* _WHAT THE TASK REQUIRES_: Everything from the line containing "ht, Bool.false_eq_true, if_false, if_true]" through the line containing "ht, Bool.false_eq_true, if_false]" should be repeated exactly, and nothing else from the data.

(DATA FOR THIS EXERCISE Opens)

-- ==== Sys2Proof/Laws/Signal.lean ====
section
/-! SUPPORT. The laws of the signal level: what a cycle does in each state of SEQ, the cases of R96 one by one, and how a run of
cycles goes on. -/

namespace Sys2Proof.Machine

/-! ## One cycle -/

theorem cycle_rst {c : CycleIn} (h : c.rst = true) (s : State) : cycle c s = .next (applyReset s) := by
  simp [cycle, h]

theorem cycle_idle {c : CycleIn} {s : State} (h : c.rst = false) (hs : s.seq = .idle) :
    cycle c s = .next (if c.cmdValid then acceptCycle c { s with snkAbort := false } else { s with snkAbort := false }) := by
  simp [cycle, h, hs]

theorem cycle_exec {c : CycleIn} {s : State} (h : c.rst = false) (hs : s.seq = .exec) :
    cycle c s = execCycle c { s with snkAbort := false } := by
  simp [cycle, h, hs]

theorem cycle_resp {c : CycleIn} {s : State} (h : c.rst = false) (hs : s.seq = .resp) :
    cycle c s = .next (if c.rspReady then { s with snkAbort := false, seq := .idle } else { s with snkAbort := false }) := by
  simp [cycle, h, hs]

/-! ## A cycle of a command in execution -/

theorem cycle_burst {c : CycleIn} {s : State} (h : c.rst = false) (hs : s.seq = .exec) (hb : s.burst = true) :
    cycle c s = burstCycle c { s with snkAbort := false } := by
  simp [cycle_exec h hs, execCycle, hb]

theorem cycle_waits {c : CycleIn} {s : State} (h : c.rst = false) (hs : s.seq = .exec) (hb : s.burst = false)
    (hg : c.go = false) : cycle c s = .next { s with snkAbort := false } := by
  simp [cycle_exec h hs, execCycle, hb, hg]

theorem cycle_responds {c : CycleIn} {s : State} (h : c.rst = false) (hs : s.seq = .exec) (hb : s.burst = false)
    (hg : c.go = true) (hr : s.rsp.isSome = true) : cycle c s = .next { s with snkAbort := false, seq := .resp } := by
  simp [cycle_exec h hs, execCycle, hb, hg, hr]

theorem cycle_prod {c : CycleIn} {s : State} (h : c.rst = false) (hs : s.seq = .exec) (hb : s.burst = false)
    (hg : c.go = true) (hr : s.rsp = none) (hd : decode s.cmd = .ok .prod) :
    cycle c s = .next (prodCycle { s with snkAbort := false }) := by
  simp [cycle_exec h hs, execCycle, hb, hg, hr, hd]

/-- Every command but PROD has its whole effect in one cycle. -/
theorem cycle_short {c : CycleIn} {s : State} (h : c.rst = false) (hs : s.seq = .exec) (hb : s.burst = false)
    (hg : c.go = true) (hr : s.rsp = none) (hd : decode s.cmd ≠ .ok .prod) :
    cycle c s = runWord s.cmd { s with snkAbort := false } := by
  simp only [cycle_exec h hs, execCycle, hb, hg, hr, Bool.false_eq_true, if_false, Option.isSome_none, reduceCtorEq]

/-! ## The cases of R96 -/

theorem cycle_sinkErr {c : CycleIn} {s : State} (h : c.rst = false) (hs : s.seq = .exec) (hb : s.burst = true)
    (he : c.snkErr = true) : cycle c s = .next (endBurst c true (fail .sinkErr s.w.val { s with snkAbort := false })) := by
  simp [cycle_burst h hs hb, burstCycle, he]

theorem cycle_lastWord {c : CycleIn} {s : State} (h : c.rst = false) (hs : s.seq = .exec) (hb : s.burst = true)
    (he : c.snkErr = false) (hl : (s.snkValid && c.snkReady && atLastWord s) = true) :
    cycle c s = transfer { s with snkAbort := false }
      (fun u => endBurst c false (respond codeOK (BitVec.ofNat 32 Config.FRAME_WORDS) (dropFrame u))) := by
  have hl' : (s.snkValid && c.snkReady && atLastWord { s with snkAbort := false }) = true := hl
  simp only [cycle_burst h hs hb, burstCycle, he, hl', Bool.false_eq_true, if_false, if_true]

theorem cycle_timeout {c : CycleIn} {s : State} (h : c.rst = false) (hs : s.seq = .exec) (hb : s.burst = true)
    (he : c.snkErr = false) (hl : (s.snkValid && c.snkReady && atLastWord s) = false)
    (ht : (c.fsCe && s.tmr.toNat == Config.TIMEOUT_TICKS - 1) = true) :
    cycle c s = .next (endBurst c true (fail .timeout s.w.val { s with snkAbort := false })) := by
  have hl' : (s.snkValid && c.snkReady && atLastWord { s with snkAbort := false }) = false := hl
  simp only [cycle_burst h hs hb, burstCycle, he, hl', ht, Bool.false_eq_true, if_false, if_true]

theorem cycle_goesOn {c : CycleIn} {s : State} (h : c.rst = false) (hs : s.seq = .exec) (hb : s.burst = true)
    (he : c.snkErr = false) (hl : (s.snkValid && c.snkReady && atLastWord s) = false)
    (ht : (c.fsCe && s.tmr.toNat == Config.TIMEOUT_TICKS - 1) = false) :
    cycle c s = burstGoesOn c { s with snkAbort := false } := by
  have hl' : (s.snkValid && c.snkReady && atLastWord { s with snkAbort := false }) = false := hl
  simp only [cycle_burst h hs hb, burstCycle, he, hl', ht, Bool.false_eq_true, if_false]

/-- The word on offer has a value in a complete frame, so its transfer goes on. -/
theorem transfer_complete {s : State} (h : completeFrame s.fb) (after : State → State) :
    ∃ v, s.fb.readWord s.w.val = some v ∧ transfer s after = .next (after (sinkPut [burstWord s.w.val v] s)) := by
  obtain ⟨v, hv⟩ := Option.isSome_iff_exists.1 (h.1 s.w.val s.w.isLt)
  exact ⟨v, hv, by simp [transfer, hv]⟩

/-- A cycle of a burst answers a next state in a state whose frame is complete. -/
theorem burstCycle_next {c : CycleIn} {s : State} (h : completeFrame s.fb) : ∃ t, burstCycle c s = .next t := by
  unfold burstCycle
  split
  · exact ⟨_, rfl⟩
  · split
    · obtain ⟨v, _, ht⟩ := transfer_complete h
        (fun u => endBurst c false (respond codeOK (BitVec.ofNat 32 Config.FRAME_WORDS) (dropFrame u)))
      exact ⟨_, ht⟩
    · split
      · exact ⟨_, rfl⟩
      · unfold burstGoesOn
        simp only
        split
        · have hf : completeFrame (if c.fsCe = true then { s with tmr := s.tmr + 1#13 } else s).fb := by split <;> exact h
          obtain ⟨v, _, ht⟩ := transfer_complete hf (fun u => { u with w := u.w + 1, snkValid := c.go })
          exact ⟨_, ht⟩
        · exact ⟨_, rfl⟩

/-! ## A run of cycles -/

@[simp] theorem runToResponse_nil (s : State) : runToResponse [] s = .next s := rfl

theorem runToResponse_resp {s : State} (h : s.seq = .resp) (cs : List CycleIn) : runToResponse cs s = .next s := by
  cases cs <;> simp [runToResponse, h]

theorem runToResponse_cons {c : CycleIn} {s t : State} (h : s.seq ≠ .resp) (hc : cycle c s = .next t) (cs : List CycleIn) :
    runToResponse (c :: cs) s = runToResponse cs t := by
  simp [runToResponse, h, hc]

/-- A run that goes on went through a next state of its first cycle. -/
theorem runToResponse_next {c : CycleIn} {cs : List CycleIn} {s t : State} (h : s.seq ≠ .resp)
    (hr : runToResponse (c :: cs) s = .next t) : ∃ u, cycle c s = .next u ∧ runToResponse cs u = .next t := by
  simp only [runToResponse, h, if_false] at hr
  cases hc : cycle c s with
  | next u => rw [hc] at hr; exact ⟨u, rfl, hr⟩
  | fault f => rw [hc] at hr; cases hr
  | refused f => rw [hc] at hr; cases hr

theorem runToResponse_append {cs : List CycleIn} : ∀ {bs : List CycleIn} {s t : State}, runToResponse bs s = .next t →
    runToResponse (bs ++ cs) s = runToResponse cs t
  | [], s, t, h => by
    cases h
    rfl
  | b :: bs, s, t, h => by
    by_cases hs : s.seq = .resp
    · rw [runToResponse_resp hs] at h
      cases h
      rw [runToResponse_resp hs, runToResponse_resp hs]
    · obtain ⟨u, hc, hu⟩ := runToResponse_next hs h
      rw [List.cons_append, runToResponse_cons hs hc]
      exact runToResponse_append hu

end Sys2Proof.Machine
end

(DATA FOR THIS EXERCISE Closes)

* _RESULT BELOW_:
  simp only [cycle_burst h hs hb, burstCycle, he, hl', ht, Bool.false_eq_true, if_false, if_true]

theorem cycle_goesOn {c : CycleIn} {s : State} (h : c.rst = false) (hs : s.seq = .exec) (hb : s.burst = true)
    (he : c.snkErr = false) (hl : (s.snkValid && c.snkReady && atLastWord s) = false)
    (ht : (c.fsCe && s.tmr.toNat == Config.TIMEOUT_TICKS - 1) = false) :
    cycle c s = burstGoesOn c { s with snkAbort := false } := by
  have hl' : (s.snkValid && c.snkReady && atLastWord { s with snkAbort := false }) = false := hl
  simp only [cycle_burst h hs hb, burstCycle, he, hl', ht, Bool.false_eq_true, if_false]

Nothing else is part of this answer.